One time setup to make kubectl work:

gcloud --project container clusters get-credentials
--region

Setup namespaces:

kubectl create namespace prod
kubectl create namespace dev

Configure secrets:

go run tools/env2kubesecrets.go < dev.env.list | \
kubectl -n dev apply -f -

### Launch/Update

Launch crawler and redis:

kubectl -n dev apply -f crawler.yaml

To trigger a reload of a new image with the same labels (but without changing
any other configs.)

kubectl patch -n dev deployment crawler -p \
"{\"spec\":{\"template\":{\"metadata\":{\"labels\":{\"date\":\"`date +'%s'`\"}}}}}"

(This is a hack to force a restart, and the `ImagePullPolicy: always` is what
will trigger fetching the new image.)

### Scaling

Create a HorizontalPodAutoscaler with:

```
kubectl autoscale -n prod deploy crawler --cpu-percent=80 --min=1 --max=10
```

Edit on the fly with

```
kubectl -n prod edit hpa crawler
```

### Shutdown

kubectl -n dev delete deploy/crawler deploy/redis \
svc/crawler svc/redis

Delete secrets:

kubectl -n dev delete Secrets secrets

### Debugging

Shell in same cluster:

kubectl -n dev run alpine --image alpine:latest -i --tty --rm

Add curl:

apk add curl

Queue work:
Make sure you started the container with the 5000 port forwarded for this to work.

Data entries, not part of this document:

-- ==== Sys2Proof/Machine/EnginesCommands.lean ====
section
/-! DEFINITION. The meanings of the commands whose effects stand in Machine/Engines.lean. -/

namespace Sys2Proof.Machine

/-- The meaning of UNIT_FAILED (R217). -/
def execUnitFailed (cls : Block) (wing : Wing) (unit : Nat) (cause : Nat) (s : State) : Host.Outcome State Fault Refusal :=
  lift (fun h => unitFailed h cls wing unit cause) s

/-- The meaning of UNIT_FENCE (R219). -/
def execUnitFence (ini : Initiator) (cls : Block) (wing : Wing) (s : State) : Host.Outcome State Fault Refusal :=
  lift (fun h => unitCommand h ini cls wing 1) s

/-- The meaning of UNIT_UNFENCE (R219). -/
def execUnitUnfence (ini : Initiator) (cls : Block) (wing : Wing) (s : State) : Host.Outcome State Fault Refusal :=
  lift (fun h => unitCommand h ini cls wing 2) s

/-- The meaning of UNIT_DRAINED (R219). -/
def execUnitDrained (cls : Block) (wing : Wing) (unit : Nat) (s : State) : Host.Outcome State Fault Refusal :=
  lift (fun h => unitDrained h cls wing unit) s

/-- The meaning of HASH (R223). -/
def execDgeHash (wing : Wing) (src : Source) (s : State) : Host.Outcome State Fault Refusal :=
  lift (fun h => dgeHash h wing src) s

/-- The meaning of HMAC (R223). -/
def execDgeHmac (wing : Wing) (src : Source) (s : State) : Host.Outcome State Fault Refusal :=
  lift (fun h => dgeHmac h wing src) s

/-- The meaning of COMPARE (R228). -/
def execDgeCompare (wing : Wing) (src : Source) (faulty : Option Bool) (s : State) : Host.Outcome State Fault Refusal :=
  lift (fun h => dgeCompare h wing src faulty) s

/-- The meaning of HMAC_VERIFY (R228). -/
def execHmacVerify (wing : Wing) (src : Source) (faulty : Option Bool) (s : State) : Host.Outcome State Fault Refusal :=
  lift (fun h => dgeHmacVerify h wing src faulty) s

/-- The meaning of STATE_SAVE (R226). -/
def execStateSave (wing : Wing) (src : Source) (s : State) : Host.Outcome State Fault Refusal :=
  lift (fun h => dgeStateSave h wing src) s

/-- The meaning of STATE_RESTORE (R226). -/
def execStateRestore (wing : Wing) (src : Source) (s : State) : Host.Outcome State Fault Refusal :=
  lift (fun h => dgeStateRestore h wing src) s

/-- The meaning of HKDF_TO_SLOT (R223). -/
def execHkdfToSlot (wing : Wing) (src : Source) (s : State) : Host.Outcome State Fault Refusal :=
  lift (fun h => dgeHkdf h wing src) s

/-- The meaning of APPEND (R232). -/
def execCdcAppend (wing : Wing) (src : Source) (s : State) : Host.Outcome State Fault Refusal :=
  lift (fun h => cdcAppend h wing src) s

/-- The meaning of FLUSH (R232). -/
def execCdcFlush (wing : Wing) (src : Source) (s : State) : Host.Outcome State Fault Refusal :=
  lift (fun h => cdcFlush h wing src) s

/-- The meaning of EXPAND (R235). -/
def execCdcExpand (wing : Wing) (src : Source) (s : State) : Host.Outcome State Fault Refusal :=
  lift (fun h => cdcExpand h wing src) s

/-- The meaning of BUF_COMPRESS (R236). -/
def execBufCompress (wing : Wing) (src : Source) (s : State) : Host.Outcome State Fault Refusal :=
  lift (fun h => cdcBufCompress h wing src) s

/-- The meaning of BUF_EXPAND (R236). -/
def execBufExpand (wing : Wing) (src : Source) (s : State) : Host.Outcome State Fault Refusal :=
  lift (fun h => cdcBufExpand h wing src) s

/-- The meaning of STREAM_FLUSH_TIMEOUT (R232). -/
def execStreamFlushTimeout (wing : Wing) (stream : Nat) (s : State) : Host.Outcome State Fault Refusal :=
  lift (fun h => streamFlushTimeout h wing stream) s

/-- The meaning of XTS_ENC (R238). -/
def execXtsEnc (wing : Wing) (src : Source) (s : State) : Host.Outcome State Fault Refusal :=
  lift (fun h => cphXts h wing src true) s

/-- The meaning of XTS_DEC (R238). -/
def execXtsDec (wing : Wing) (src : Source) (s : State) : Host.Outcome State Fault Refusal :=
  lift (fun h => cphXts h wing src false) s

/-- The meaning of XTS_RECRYPT (R238). -/
def execXtsRecrypt (wing : Wing) (src : Source) (s : State) : Host.Outcome State Fault Refusal :=
  lift (fun h => cphRecrypt h wing src) s

/-- The meaning of GCM_ENC (R240). -/
def execGcmEnc (wing : Wing) (src : Source) (s : State) : Host.Outcome State Fault Refusal :=
  lift (fun h => cphGcmEnc h wing src) s

/-- The meaning of GCM_DEC (R240). -/
def execGcmDec (wing : Wing) (src : Source) (s : State) : Host.Outcome State Fault Refusal :=
  lift (fun h => cphGcmDec h wing src) s

/-- The meaning of CMAC (R241). -/
def execCphCmac (wing : Wing) (src : Source) (s : State) : Host.Outcome State Fault Refusal :=
  lift (fun h => cphCmac h wing src) s

/-- The meaning of CMAC_VERIFY (R241). -/
def execCmacVerify (wing : Wing) (src : Source) (faulty : Option Bool) (s : State) : Host.Outcome State Fault Refusal :=
  lift (fun h => cphCmacVerify h wing src faulty) s

/-- The meaning of CTX_SAVE (R242). -/
def execCtxSave (wing : Wing) (src : Source) (s : State) : Host.Outcome State Fault Refusal :=
  lift (fun h => cphCtxSave h wing src) s

/-- The meaning of CTX_RESTORE (R242). -/
def execCtxRestore (wing : Wing) (src : Source) (s : State) : Host.Outcome State Fault Refusal :=
  lift (fun h => cphCtxRestore h wing src) s

/-- The meaning of KEY_WRAP (R237). -/
def execKeyWrap (wing : Wing) (src : Source) (s : State) : Host.Outcome State Fault Refusal :=
  lift (fun h => cphKeyWrap h wing src true) s

/-- The meaning of KEY_UNWRAP (R237). -/
def execKeyUnwrap (wing : Wing) (src : Source) (s : State) : Host.Outcome State Fault Refusal :=
  lift (fun h => cphKeyWrap h wing src false) s

/-- The meaning of ENGINE_COMPLETION (R66). -/
def execEngineCompletion (cls : Block) (wing : Wing) (tag : Nat) (nth : Nat) (s : State) : Host.Outcome State Fault Refusal :=
  lift (fun h => engineCompletion h cls wing tag nth) s

end Sys2Proof.Machine
end

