-- ==== Sys2Proof/Machine/ReplicationCommands.lean ====
section
/-! DEFINITION. The meanings of the commands whose effects stand in Machine/Replication.lean. -/

namespace Sys2Proof.Machine

/-- The meaning of TAKEOVER (R173). -/
def execTakeover (micros : Nat) (s : State) : Host.Outcome State Fault Refusal := lift (fun h => takeoverRpl h micros) s

/-- The meaning of SHIP (R352). -/
def execRplShip (ini : Initiator) (wing : Wing) (lock : List (Option Nat)) (s : State) : Host.Outcome State Fault Refusal :=
  lift (fun h => rplCommand h ini wing (fun h c => shipCmd h c lock)) s

/-- The meaning of FREEZE_NUMBERED (R350). -/
def execFreezeNumbered (ini : Initiator) (wing : Wing) (original : Option Nat) (s : State) : Host.Outcome State Fault Refusal :=
  lift (fun h => rplCommand h ini wing (fun h c => freezeNumberedCmd h c original)) s

/-- The meaning of RESUME_SYNC (R349). -/
def execResumeSync (ini : Initiator) (wing : Wing) (lock : List (Option Nat)) (original : Option Nat) (s : State) : Host.Outcome State Fault Refusal :=
  lift (fun h => rplCommand h ini wing (fun h c => resumeSyncCmd h c lock original)) s

/-- The meaning of PROMOTE (R357). -/
def execRplPromote (ini : Initiator) (wing : Wing) (force : Bool) (lock : List (Option Nat)) (s : State) : Host.Outcome State Fault Refusal :=
  lift (fun h => rplCommand h ini wing (fun h c => promoteCmd h c force lock)) s

/-- The meaning of DEMOTE (R358). -/
def execRplDemote (ini : Initiator) (wing : Wing) (s : State) : Host.Outcome State Fault Refusal :=
  lift (fun h => rplCommand h ini wing demoteCmd) s

/-- The meaning of RPL_ABORT (R356). -/
def execRplAbort (ini : Initiator) (wing : Wing) (s : State) : Host.Outcome State Fault Refusal :=
  lift (fun h => rplCommand h ini wing abortCmd) s

/-- The meaning of SYNC_WRITE (R346). -/
def execSyncWrite (coll : Nat) (nsid : Nat) (rtag : Nat) (entries : List (Nat × Nat × Nat)) (s : State) : Host.Outcome State Fault Refusal :=
  lift (fun h => rplArrives h (coll % 4096) nsid rtag (.syncWrite entries)) s

/-- The meaning of BEGIN (R352). -/
def execRplBegin (coll : Nat) (rtag : Nat) (edition : Nat) (base : Nat) (s : State) : Host.Outcome State Fault Refusal :=
  lift (fun h => rplArrives h (coll % 4096) 0 rtag (.begin edition base)) s

/-- The meaning of OFFER (R353). -/
def execRplOffer (coll : Nat) (nsid : Nat) (rtag : Nat) (edition : Nat) (entries : List (Nat × Nat)) (s : State) : Host.Outcome State Fault Refusal :=
  lift (fun h => rplArrives h (coll % 4096) nsid rtag (.offer edition entries)) s

/-- The meaning of CASE (R354). -/
def execRplCase (coll : Nat) (nsid : Nat) (rtag : Nat) (edition : Nat) (entries : List (Nat × Nat × Nat)) (raw : Bool) (image : Nat) (s : State) : Host.Outcome State Fault Refusal :=
  lift (fun h => rplArrives h (coll % 4096) nsid rtag (.case edition entries raw image)) s

/-- The meaning of UNMAP (R343). -/
def execRplUnmap (coll : Nat) (nsid : Nat) (rtag : Nat) (runs : List (Nat × Nat × Nat)) (s : State) : Host.Outcome State Fault Refusal :=
  lift (fun h => rplArrives h (coll % 4096) nsid rtag (.unmap runs)) s

/-- The meaning of COMMIT (R355). -/
def execRplCommit (coll : Nat) (rtag : Nat) (edition : Nat) (base : Nat) (changed : Nat) (s : State) : Host.Outcome State Fault Refusal :=
  lift (fun h => rplArrives h (coll % 4096) 0 rtag (.commit edition base changed)) s

/-- The meaning of RPL_REPLY (R342). -/
def execRplReply (coll : Nat) (rtag : Nat) (status : Status) (have' : List Bool) (micros : Nat) (s : State) : Host.Outcome State Fault Refusal :=
  lift (fun h => rplReplyMsg h (coll % 4096) rtag status have' micros) s

/-- The meaning of SYNC_TIMEOUT (R347). -/
def execSyncTimeout (coll : Nat) (rtag : Nat) (s : State) : Host.Outcome State Fault Refusal :=
  lift (fun h => syncTimeout h (coll % 4096) rtag) s

/-- The meaning of ASYNC_TIMEOUT (R356). -/
def execAsyncTimeout (coll : Nat) (rtag : Nat) (s : State) : Host.Outcome State Fault Refusal :=
  lift (fun h => asyncTimeout h (coll % 4096) rtag) s

end Sys2Proof.Machine
end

curl -d '{"type":"npm", "url":"cd:/npm/npmjs/-/redie/0.3.0"}' \
-H "Content-Type: application/json" \
-H "X-token: secret" \
-X POST \
http://crawler:5000/requests

On Windows:

curl -d "{\"type\":\"npm\", \"url\":\"cd:/npm/npmjs/-/redie/0.3.0\"}" -H "Content-Type: application/json" -H "X-token: secret" -X POST http://localhost:5000/requests

Expose dashboard port:

kubectl -n dev expose deployment dashboard --type="LoadBalancer" --name=external-dashboard --port=80 --target-port=4000
kubectl -n dev get service external-dashboard

It will now be available on port 80 on the external IP returned by `kubectl get`.

Un-expose dashboard port:

kubectl -n dev delete service external-dashboard

# Dashboard

The ghcrawler dashboard does **not** work properly with the current version of
ClearlyDefined crawler. It uses a very different configuration scheme that is
incompatible.

# ClearlyDefined, defined.

## Mission

Help FOSS projects be more successful through clearly defined project data.

For more details on the project, check out the [wiki](../../../clearlydefined/wiki).

# Contributing

This project welcomes contributions and suggestions, and we've documented the details of contribution policy [here](CONTRIBUTING.md).

The [Code of Conduct](CODE_OF_CONDUCT.md) for this project is details how the community interacts in
an inclusive and respectful manner. Please keep it in mind as you engage here.